== Brief ==
Transcribe exactly each line of the entries, from the opening line to the line with "to R30), with", with both of those lines included.

───── Input material

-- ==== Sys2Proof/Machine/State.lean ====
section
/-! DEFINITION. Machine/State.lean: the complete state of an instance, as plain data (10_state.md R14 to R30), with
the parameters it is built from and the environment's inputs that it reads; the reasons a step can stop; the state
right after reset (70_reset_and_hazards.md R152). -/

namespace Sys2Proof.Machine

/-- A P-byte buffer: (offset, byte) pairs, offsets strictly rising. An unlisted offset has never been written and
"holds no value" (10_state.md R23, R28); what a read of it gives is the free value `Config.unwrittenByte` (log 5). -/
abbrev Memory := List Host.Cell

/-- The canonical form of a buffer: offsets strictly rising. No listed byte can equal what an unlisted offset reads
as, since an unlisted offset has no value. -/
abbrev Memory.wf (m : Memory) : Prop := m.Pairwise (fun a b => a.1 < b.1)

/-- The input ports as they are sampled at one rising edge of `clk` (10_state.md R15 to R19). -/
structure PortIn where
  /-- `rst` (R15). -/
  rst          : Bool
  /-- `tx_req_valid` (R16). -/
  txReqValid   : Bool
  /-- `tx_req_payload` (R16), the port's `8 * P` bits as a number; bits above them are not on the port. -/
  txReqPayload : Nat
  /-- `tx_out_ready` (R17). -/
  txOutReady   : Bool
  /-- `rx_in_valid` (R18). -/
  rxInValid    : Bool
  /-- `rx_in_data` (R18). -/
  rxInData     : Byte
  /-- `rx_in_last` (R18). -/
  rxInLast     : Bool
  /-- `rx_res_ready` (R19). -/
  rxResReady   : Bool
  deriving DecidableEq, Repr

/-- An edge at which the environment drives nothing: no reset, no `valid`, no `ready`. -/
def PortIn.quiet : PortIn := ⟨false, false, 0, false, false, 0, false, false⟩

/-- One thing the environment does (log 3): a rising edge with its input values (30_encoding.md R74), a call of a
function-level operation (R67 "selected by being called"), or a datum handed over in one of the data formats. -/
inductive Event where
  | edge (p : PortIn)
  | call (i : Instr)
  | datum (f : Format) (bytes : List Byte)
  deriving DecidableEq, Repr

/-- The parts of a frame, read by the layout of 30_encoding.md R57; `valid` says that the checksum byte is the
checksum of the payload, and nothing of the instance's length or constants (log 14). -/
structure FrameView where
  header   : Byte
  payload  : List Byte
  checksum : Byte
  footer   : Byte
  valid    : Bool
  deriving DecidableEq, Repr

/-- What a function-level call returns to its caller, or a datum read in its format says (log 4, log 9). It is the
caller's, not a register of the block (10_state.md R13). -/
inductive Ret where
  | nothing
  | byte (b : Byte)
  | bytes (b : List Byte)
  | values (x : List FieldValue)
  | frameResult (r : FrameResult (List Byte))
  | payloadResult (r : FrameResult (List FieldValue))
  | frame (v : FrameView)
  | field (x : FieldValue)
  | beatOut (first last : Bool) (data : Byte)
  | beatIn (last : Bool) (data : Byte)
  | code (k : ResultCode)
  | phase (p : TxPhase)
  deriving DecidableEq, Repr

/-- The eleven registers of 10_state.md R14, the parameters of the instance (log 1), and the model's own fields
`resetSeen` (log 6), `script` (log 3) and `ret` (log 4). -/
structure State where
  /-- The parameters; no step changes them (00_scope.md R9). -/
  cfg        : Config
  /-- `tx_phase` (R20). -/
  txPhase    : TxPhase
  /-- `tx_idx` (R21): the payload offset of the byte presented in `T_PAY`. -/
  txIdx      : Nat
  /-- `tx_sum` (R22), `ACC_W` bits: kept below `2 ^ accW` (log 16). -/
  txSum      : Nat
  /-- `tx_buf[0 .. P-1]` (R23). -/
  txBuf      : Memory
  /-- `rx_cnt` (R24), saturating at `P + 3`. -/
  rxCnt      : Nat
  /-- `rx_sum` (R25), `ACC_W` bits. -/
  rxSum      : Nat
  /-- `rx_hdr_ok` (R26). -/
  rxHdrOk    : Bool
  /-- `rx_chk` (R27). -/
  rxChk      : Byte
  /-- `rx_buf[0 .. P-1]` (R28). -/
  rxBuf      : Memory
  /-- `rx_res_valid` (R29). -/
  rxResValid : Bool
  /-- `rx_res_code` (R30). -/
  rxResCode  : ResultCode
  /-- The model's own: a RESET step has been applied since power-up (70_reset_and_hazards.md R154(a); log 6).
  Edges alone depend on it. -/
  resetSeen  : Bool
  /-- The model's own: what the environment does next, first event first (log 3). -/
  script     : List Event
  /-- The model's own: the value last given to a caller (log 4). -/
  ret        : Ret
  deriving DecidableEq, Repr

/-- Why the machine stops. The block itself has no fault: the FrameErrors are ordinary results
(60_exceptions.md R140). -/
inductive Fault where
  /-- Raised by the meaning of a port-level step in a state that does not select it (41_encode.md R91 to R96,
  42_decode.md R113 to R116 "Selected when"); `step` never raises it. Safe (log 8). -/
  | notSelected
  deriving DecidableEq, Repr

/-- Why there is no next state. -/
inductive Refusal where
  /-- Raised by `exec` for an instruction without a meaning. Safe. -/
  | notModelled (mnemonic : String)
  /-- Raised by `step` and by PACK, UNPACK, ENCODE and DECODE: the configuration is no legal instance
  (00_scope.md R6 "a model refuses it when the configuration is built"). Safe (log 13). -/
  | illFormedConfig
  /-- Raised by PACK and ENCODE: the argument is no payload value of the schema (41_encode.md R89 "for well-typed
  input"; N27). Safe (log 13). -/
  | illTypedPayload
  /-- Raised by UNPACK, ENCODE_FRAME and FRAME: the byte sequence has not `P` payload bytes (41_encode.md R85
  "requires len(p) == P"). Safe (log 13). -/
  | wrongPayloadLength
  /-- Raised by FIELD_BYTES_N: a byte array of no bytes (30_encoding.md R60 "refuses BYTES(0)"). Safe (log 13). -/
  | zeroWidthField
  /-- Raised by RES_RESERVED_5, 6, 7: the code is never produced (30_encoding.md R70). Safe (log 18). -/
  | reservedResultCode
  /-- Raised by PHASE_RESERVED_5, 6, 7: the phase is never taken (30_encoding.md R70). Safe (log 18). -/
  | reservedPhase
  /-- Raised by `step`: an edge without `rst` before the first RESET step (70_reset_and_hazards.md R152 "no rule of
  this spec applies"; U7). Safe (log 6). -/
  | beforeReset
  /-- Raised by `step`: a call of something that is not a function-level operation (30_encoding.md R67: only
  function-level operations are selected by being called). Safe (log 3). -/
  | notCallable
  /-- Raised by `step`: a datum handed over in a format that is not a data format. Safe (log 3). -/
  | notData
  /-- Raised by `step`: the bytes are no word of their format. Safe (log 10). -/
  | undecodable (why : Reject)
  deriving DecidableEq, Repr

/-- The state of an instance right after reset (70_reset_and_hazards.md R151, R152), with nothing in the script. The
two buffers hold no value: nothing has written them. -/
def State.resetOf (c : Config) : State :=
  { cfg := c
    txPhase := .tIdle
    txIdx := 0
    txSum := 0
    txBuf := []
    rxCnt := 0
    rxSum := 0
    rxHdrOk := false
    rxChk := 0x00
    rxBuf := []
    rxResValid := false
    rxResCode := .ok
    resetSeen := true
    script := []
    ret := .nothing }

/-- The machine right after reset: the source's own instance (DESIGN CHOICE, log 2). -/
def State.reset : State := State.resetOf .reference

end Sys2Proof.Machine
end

──────────

== Exercise result ==
-- ==== Sys2Proof/Machine/State.lean ====
section
/-! DEFINITION. Machine/State.lean: the complete state of an instance, as plain data (10_state.md R14 to R30), with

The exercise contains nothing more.